Crucial to welcoming newcomers is to provide support networks and spaces where people can interact with each other, said Abdullah Snobar, executive director of Ryerson’s flagship DMZ start-up incubator, where the majority of entrepreneurs are recent newcomers to Canada.

“Take out 60 percent of the people at DMZ today and you don’t really have a space anymore. You lose talent, but more importantly you lose the ability to learn from each other,” Mr. Snobar said, adding that it is important to avoid racial segregation by fostering collaboration among communities. “The minute you start to put people in one community and say, ‘you folks talk to each other, and that’s where you’re going to stay’ … that’s where it becomes a bit dangerous.”

Audience members also got involved in the panel discussion – moderated by The King’s University president Melanie Humphreys and Saint Mary’s University president Robert Summerby-Murray – in impassioned and heartfelt ways.
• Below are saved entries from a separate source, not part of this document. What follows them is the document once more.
/-- The generation pass when its one symbol has been played. -/
def testPlayed : State := { testBusy .generate with pc := 1, wp := 2, j := 0, link := testLink }

/-- The same, with ENC next. -/
def testEncode : State := { testBusy .encode with pc := 1, wp := 0, link := testLink }

/-- The same, with completion next. -/
def testComplete : State := { testBusy .complete with pc := 1, wp := testBytes.length, link := testLink, out := Memory.writeList [] 0 testBytes }

/-- The set-up after its request has ended in DONE. -/
def testDone : State := { testComplete with status := 2, phase := .rest, link := [], outLen := 48 }

/-- The set-up after a request that ended in ERROR, InvalidSymbol. -/
def testError : State := { testSetup with status := 7, runCount := 1 }

/-! ## Each symbol plays its own pair (V1), START launches -/

/-- LINK after an instruction at the set-up. -/
def testPlays (i : Instr) : Option (List Sample) :=
  match exec i testSetup with
  | .next t => some t.link
  | _ => none

theorem test_digits_play_their_pairs :
    testPlays .key0 = some [.tone 941 1336 0 1000, .num 0] ∧ testPlays .key1 = some [.tone 697 1209 0 1000, .num 0] ∧
      testPlays .key2 = some [.tone 697 1336 0 1000, .num 0] ∧ testPlays .key3 = some [.tone 697 1477 0 1000, .num 0] ∧
      testPlays .key4 = some [.tone 770 1209 0 1000, .num 0] ∧ testPlays .key5 = some testLink := by decide

theorem test_other_symbols_play_their_pairs :
    testPlays .key6 = some [.tone 770 1477 0 1000, .num 0] ∧ testPlays .key7 = some [.tone 852 1209 0 1000, .num 0] ∧
      testPlays .key8 = some [.tone 852 1336 0 1000, .num 0] ∧ testPlays .key9 = some [.tone 852 1477 0 1000, .num 0] ∧
      testPlays .keyStar = some [.tone 941 1209 0 1000, .num 0] ∧ testPlays .keyHash = some [.tone 941 1477 0 1000, .num 0] := by decide

/-- The step runs a symbol placed for it, and leaves the counters of the generation pass as R139 says. -/
theorem test_step_runs_a_placed_symbol :
    ∃ t, step (testSetup.withFetchWord 8 0x23) = .next t ∧ t.pc = 1 ∧ t.wp = 2 ∧ t.link = [.tone 941 1477 0 1000, .num 0] :=
  ⟨_, rfl, by decide⟩

/-- The launch premises of the set-up. -/
theorem test_setup_premises : launchPremises testSetup :=
  ⟨by decide, by decide, fun _ => by decide⟩

/-- START at the set-up. -/
theorem test_start_launches : exec .start testSetup = .next testSetup.launch :=
  execStart_launch (by decide) ((launchRefusal_eq_none_iff _).mpr test_setup_premises)

/-- START with no tone duration is refused (P4), and is ignored while BUSY. -/
theorem test_start_refused_and_ignored :
    exec .start (State.reset.setReg 3 0) = .refused .zeroToneDuration ∧ exec .start (testBusy .check) = .next (testBusy .check) :=
  ⟨by simp [exec, execStart, State.launchRefusal, State.busy, State.runState, runStateOf, stateField, State.setReg, State.reset,
      State.symbolCount], by rfl⟩

/-! ## Witnesses: states that meet the invariant -/

theorem test_inv_reset : State.reset.Inv Config.toneUnit := by
  constructor <;> simp [State.reset, State.busy, State.runState, runStateOf, stateField, reservedField, errField, Memory.wf]

/-- What all the states over the set-up share. -/
theorem test_refusal_busy (p : Phase) : (testBusy p).launchRefusal = none := (launchRefusal_eq_none_iff _).mpr test_setup_premises

theorem test_linkAfter_one : testSetup.linkAfter 1 = testLink := by decide

theorem test_inv_check : (testBusy .check).Inv Config.toneUnit where
  symWf := by decide
  outWf := by decide
  symInside := by decide
  reserved := by decide
  errLegal := by decide
  errIff := by decide
  phaseIff := by decide
  linkEmpty := by decide
  lengthZero := by decide
  whole := fun h => absurd h (by decide)
  premises := fun _ => test_refusal_busy _
  formatPassed := by decide
  symbolsPassed := by decide
  generating := fun h => absurd h (by decide)
  generated := fun h => absurd h (by decide)
  encoded := fun h => absurd h (by decide)

theorem test_inv_validate : (testBusy .validate).Inv Config.toneUnit :=
  { test_inv_check with
    formatPassed := by decide
    symbolsPassed := by decide
    phaseIff := by decide
    linkEmpty := by decide
    generating := fun h => absurd h (by decide)
    generated := fun h => absurd h (by decide)
    encoded := fun h => absurd h (by decide) }

theorem test_inv_generate : (testBusy .generate).Inv Config.toneUnit :=
  { test_inv_check with
    formatPassed := by decide
    symbolsPassed := by decide
    phaseIff := by decide
    linkEmpty := by decide
    generating := by decide
    generated := fun h => absurd h (by decide)
    encoded := fun h => absurd h (by decide) }

theorem test_inv_played : testPlayed.Inv Config.toneUnit :=
  { test_inv_generate with
    linkEmpty := by decide
    generating := fun _ => ⟨by decide, by decide, by decide⟩
    generated := by simp [testPlayed, testBusy]
    encoded := by simp [testPlayed, testBusy] }

theorem test_inv_encode : testEncode.Inv Config.toneUnit :=
  { test_inv_check with
    formatPassed := by decide
    symbolsPassed := by decide
    phaseIff := by decide
    linkEmpty := by decide
    generating := fun h => absurd h (by decide)
    generated := fun _ => ⟨by decide, by decide⟩
    encoded := fun h => absurd h (by decide) }

theorem test_container : container Config.toneUnit .away 1000 1 16 testLink = some testBytes := by
  simp [container, testLink, testBytes, dataSection, frame, quantize, quantizeNum_zero]
  decide

theorem test_bytes_length : testBytes.length = 48 := rfl

theorem test_read_bytes : ∀ a (h : a < testBytes.length), testComplete.out.read a = some testBytes[a] := by
  intro a h
  have := Memory.read_writeList [] 0 testBytes a h
  rwa [Nat.zero_add] at this

theorem test_inv_complete : testComplete.Inv Config.toneUnit :=
  { test_inv_encode with
    outWf := Memory.wf_writeList (by decide) _ _
    phaseIff := ⟨(nomatch ·), (nomatch ·)⟩
    formatPassed := fun _ => test_inv_encode.formatPassed (.inr (.inr (.inl rfl)))
    symbolsPassed := fun _ => test_inv_encode.symbolsPassed (.inr (.inl rfl))
    linkEmpty := by simp [testComplete, testBusy]
    generating := by simp [testComplete, testBusy]
    generated := fun _ => test_inv_encode.generated (.inl rfl)
    whole := fun h => absurd h (by decide)
    encoded := fun _ => ⟨testBytes, test_container, rfl, test_read_bytes⟩ }

theorem test_inv_done : testDone.Inv Config.toneUnit :=
  { test_inv_complete with
    reserved := by decide
    errLegal := by decide
    errIff := by decide
    phaseIff := by decide
    linkEmpty := fun _ => rfl
    lengthZero := fun h => absurd h (by decide)
    whole := fun _ => ⟨by decide, fun a h => by
      have h' : a < testBytes.length := h
      have e : testDone.out.read a = some testBytes[a] := test_read_bytes a h'
      rw [e]; rfl⟩
    premises := fun h => absurd h (by decide)
    formatPassed := fun h => absurd h (by decide)
    symbolsPassed := fun h => absurd h (by decide)
    generating := fun h => absurd h (by decide)
    generated := fun h => absurd h (by decide)
    encoded := fun h => absurd h (by decide) }

theorem test_inv_error : testError.Inv Config.toneUnit :=
  { test_inv_check with
    reserved := by decide
    errLegal := by decide
    errIff := by decide
    phaseIff := by decide
    linkEmpty := fun _ => rfl
    lengthZero := fun _ => rfl
    whole := fun h => absurd h (by decide)
    premises := fun h => absurd h (by decide)
    formatPassed := fun h => absurd h (by decide)
    symbolsPassed := fun h => absurd h (by decide)
    generating := fun h => absurd h (by decide)
    generated := fun h => absurd h (by decide)
    encoded := fun h => absurd h (by decide) }

/-! ## Witnesses: for each statement with hypotheses, a state and operands that meet them all, and each clause at its boundary -/

/-- Valid codes at the ends of the digit run and beside it, and an illegal one: both clauses of `EveryByteIsOneSymbolOrIllegal`. -/
theorem test_witness_every_byte : validCode 0x30 = true ∧ validCode 0x39 = true ∧ validCode 0x2A = true ∧ validCode 0x23 = true ∧
    validCode 0x3A = false := by decide

/-- A `CTRL` write with bit 0 clear and every other bit set, and one with bit 0 alone. -/
theorem test_witness_start_bit : (0xFFFFFFFE : Word) &&& 1 = 0 ∧ (1 : Word) &&& 1 = 1 ∧ isStartWord 1 := by decide

theorem test_witness_symbol_sequence : programWellFormed testSetup.params.maxSymbols [.key5] = true ∧ 0 < [Instr.key5].length := by
  decide

theorem test_witness_reset_input : ({ testBusy .generate with pending := [.reset] } : State).pending = .reset :: [] := rfl

theorem test_witness_fetch : (testBusy .generate).pending = [] ∧ (testBusy .generate).phase = .generate ∧
    (testBusy .generate).pc < (testBusy .generate).symbolCount ∧
    decodeSym ((testBusy .generate).symAt (testBusy .generate).pc) = .ok .key5 := ⟨rfl, rfl, by decide, rfl⟩

/-- Each clause of `StepRunsTheWrittenCommand`: START, an access, an `await` outside BUSY and in it, an idle host. -/
theorem test_witness_written_command : testLaunch.pending = .writeReg 0 1 :: [] ∧ decodeCmd 1 = .ok .start ∧
    (testSetup.setPending [.readReg 8, .await]).pending = .readReg 8 :: [.await] ∧ HostAction.readReg 8 ≠ .await ∧
    (testSetup.setPending [.await]).pending = .await :: [] ∧ (testSetup.setPending [.await]).busy = false ∧
    ((testBusy .check).setPending [.await]).pending = .await :: [] ∧ ((testBusy .check).setPending [.await]).busy = true ∧
    (testBusy .check).pending = [] := ⟨rfl, rfl, rfl, by decide, rfl, by decide, rfl, by decide, rfl⟩

/-- A step from a busy state that meets the invariant: the symbol is played. -/
theorem test_witness_step_keeps_invariant : (testBusy .generate).Inv Config.toneUnit ∧ step (testBusy .generate) = .next ((testBusy .generate).playRow 5) :=
  ⟨test_inv_generate, rfl⟩

theorem test_witness_nothing_happens : testDone.Inv Config.toneUnit ∧ testDone.pending = [] ∧ testDone.busy = false := ⟨test_inv_done, rfl, by decide⟩

theorem test_witness_symbol_frame : Instr.key5.isSymbol = true ∧ exec .key5 testSetup = .next (testSetup.playRow 5) := ⟨rfl, rfl⟩

theorem test_witness_tone_pairs : tonePair 0x35 = some ⟨770, 1336⟩ ∧ tonePair 0x23 = some ⟨941, 1477⟩ ∧ tonePair 0x31 = some ⟨697, 1209⟩ ∧
    697 ∈ [697, 770, 852, 941] ∧ 1477 ∈ [1209, 1336, 1477] := by decide

/-- A count that is another under `even`: the hypotheses of the second and third clause, at a tie. -/
theorem test_witness_counts : RoundTie.up ≠ .even ∧ samplesOf .even 22050 50000 ≠ (22050 * 50000 + 500000) / 1000000 := by decide

/-- A value nearer than a half to an integer, and a tie below zero. -/
theorem test_witness_round : |((2 : Int) : ℝ) - 9 / 4| < 1 / 2 ∧ (-(1 / 2) : ℝ) - ⌊(-(1 / 2) : ℝ)⌋ = 1 / 2 := by
  have h : ⌊(-(1 / 2) : ℝ)⌋ = -1 := by rw [Int.floor_eq_iff]; norm_num
  rw [h]
  norm_num [abs_lt]

/-- Samples that denote a number, both infinities and none. -/
theorem test_witness_sample_values : (Sample.num 1).value Config.idealUnit = some (((1 : ℚ) : ℝ) : EReal) ∧ Sample.posInf.value Config.idealUnit = some ⊤ ∧
    Sample.negInf.value Config.idealUnit = some ⊥ ∧ Sample.nan.value Config.idealUnit = none ∧ quantize Config.idealUnit .even (.num 1) = some 32767 :=
  ⟨rfl, rfl, rfl, rfl, by decide +kernel⟩

/-- The clauses about real samples at their ends: 1 and -1, an ordered pair, and values on both sides of the smallest that give a code. -/
theorem test_witness_quantizer_ranges : (1 : ℝ) ≤ 1 ∧ (-1 : ℝ) ≤ -1 ∧ (-1 : ℝ) ≤ 1 ∧ (0 : ℝ) ≤ 0 ∧ (0 : ℝ) < 1 / 65534 ∧
    (1 / 65534 : ℝ) < 1 / 65533 ∧ -(1 / 65536 : ℝ) < 0 ∧ (-(1 / 65535) : ℝ) < -(1 / 65536) := by norm_num

/-- The first and the last tie of each branch: the last is 32766.5 above zero and -32767.5 below it. -/
theorem test_witness_ties : 0 < 32767 ∧ 32766 < 32767 ∧ 0 < 32768 ∧ 32767 < 32768 ∧ ((2 * 32766 + 1) / 65534 : ℝ) * 32767 = 32766.5 ∧
    -((2 * 32767 + 1) / 65536 : ℝ) * 32768 = -32767.5 := by norm_num

/-- The lowest rate a tone sample is bounded at, with the bound itself, and a choice of the samples with bound 0, the spec's default. -/
theorem test_witness_tone_code : 1 ≤ 1 ∧ |Config.toneUnit.tone 770 1336 1 1 - idealTone 770 1336 1 1| ≤ Config.toneUnit.sinEps ∧
    Config.idealUnit.sinEps = 0 ∧ Config.idealUnit.tone = idealTone :=
  ⟨by decide, Config.toneUnit.accurate 770 1336 1 1 (by decide), rfl, rfl⟩

/-- A state of the invariant with a tone sample and a zero on LINK. -/
theorem test_witness_samples_on_link : testEncode.Inv Config.toneUnit ∧ Sample.tone 770 1336 0 1000 ∈ testEncode.link ∧ Sample.num 0 ∈ testEncode.link :=
  ⟨test_inv_encode, by decide, by decide⟩

/-- A step that answers a next state, in which the parameters can be compared. -/
theorem test_witness_parameters : machineStep Config.toneUnit testLaunch = .next testSetup.launch ∧ testSetup.launch.params = testParams :=
  ⟨test_start_launches, rfl⟩

/-- The lowest and the highest rate and sample count of a header. -/
theorem test_witness_header : (1 ≤ 1 ∧ 1 < 2 ^ 31 ∧ 0 ≤ 2147483625) ∧ 1 ≤ 2147483647 ∧ 2147483647 < 2 ^ 31 ∧ 2147483625 ≤ 2147483625 := by
  decide

/-- A container with two samples, its sample indices, and another of the same length whose samples differ. -/
theorem test_witness_containers : container Config.toneUnit .away 1000 1 16 testLink = some testBytes ∧ 1 < testLink.length ∧
    (∃ b, container Config.toneUnit .away 1000 1 16 [.num 1, .posInf] = some b) ∧ testLink.length = [Sample.num 1, .posInf].length :=
  ⟨test_container, by decide, ⟨_, rfl⟩, rfl⟩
In a Q&A session afterward, an international master’s student from British Columbia spoke about being unsuccessful in getting a single interview for a co-op or internship position despite sending out more than 100 applications last year.

“It’s not about me. It’s about everyone I know here in Canada, refugees or immigrants, they have the same problems,” he said. The student has received an opportunity in Holland and intends to return to Canada to complete his degree. “That’s really amazing, I really appreciate that. But it’s really hard that I didn’t get the first job here in Canada.”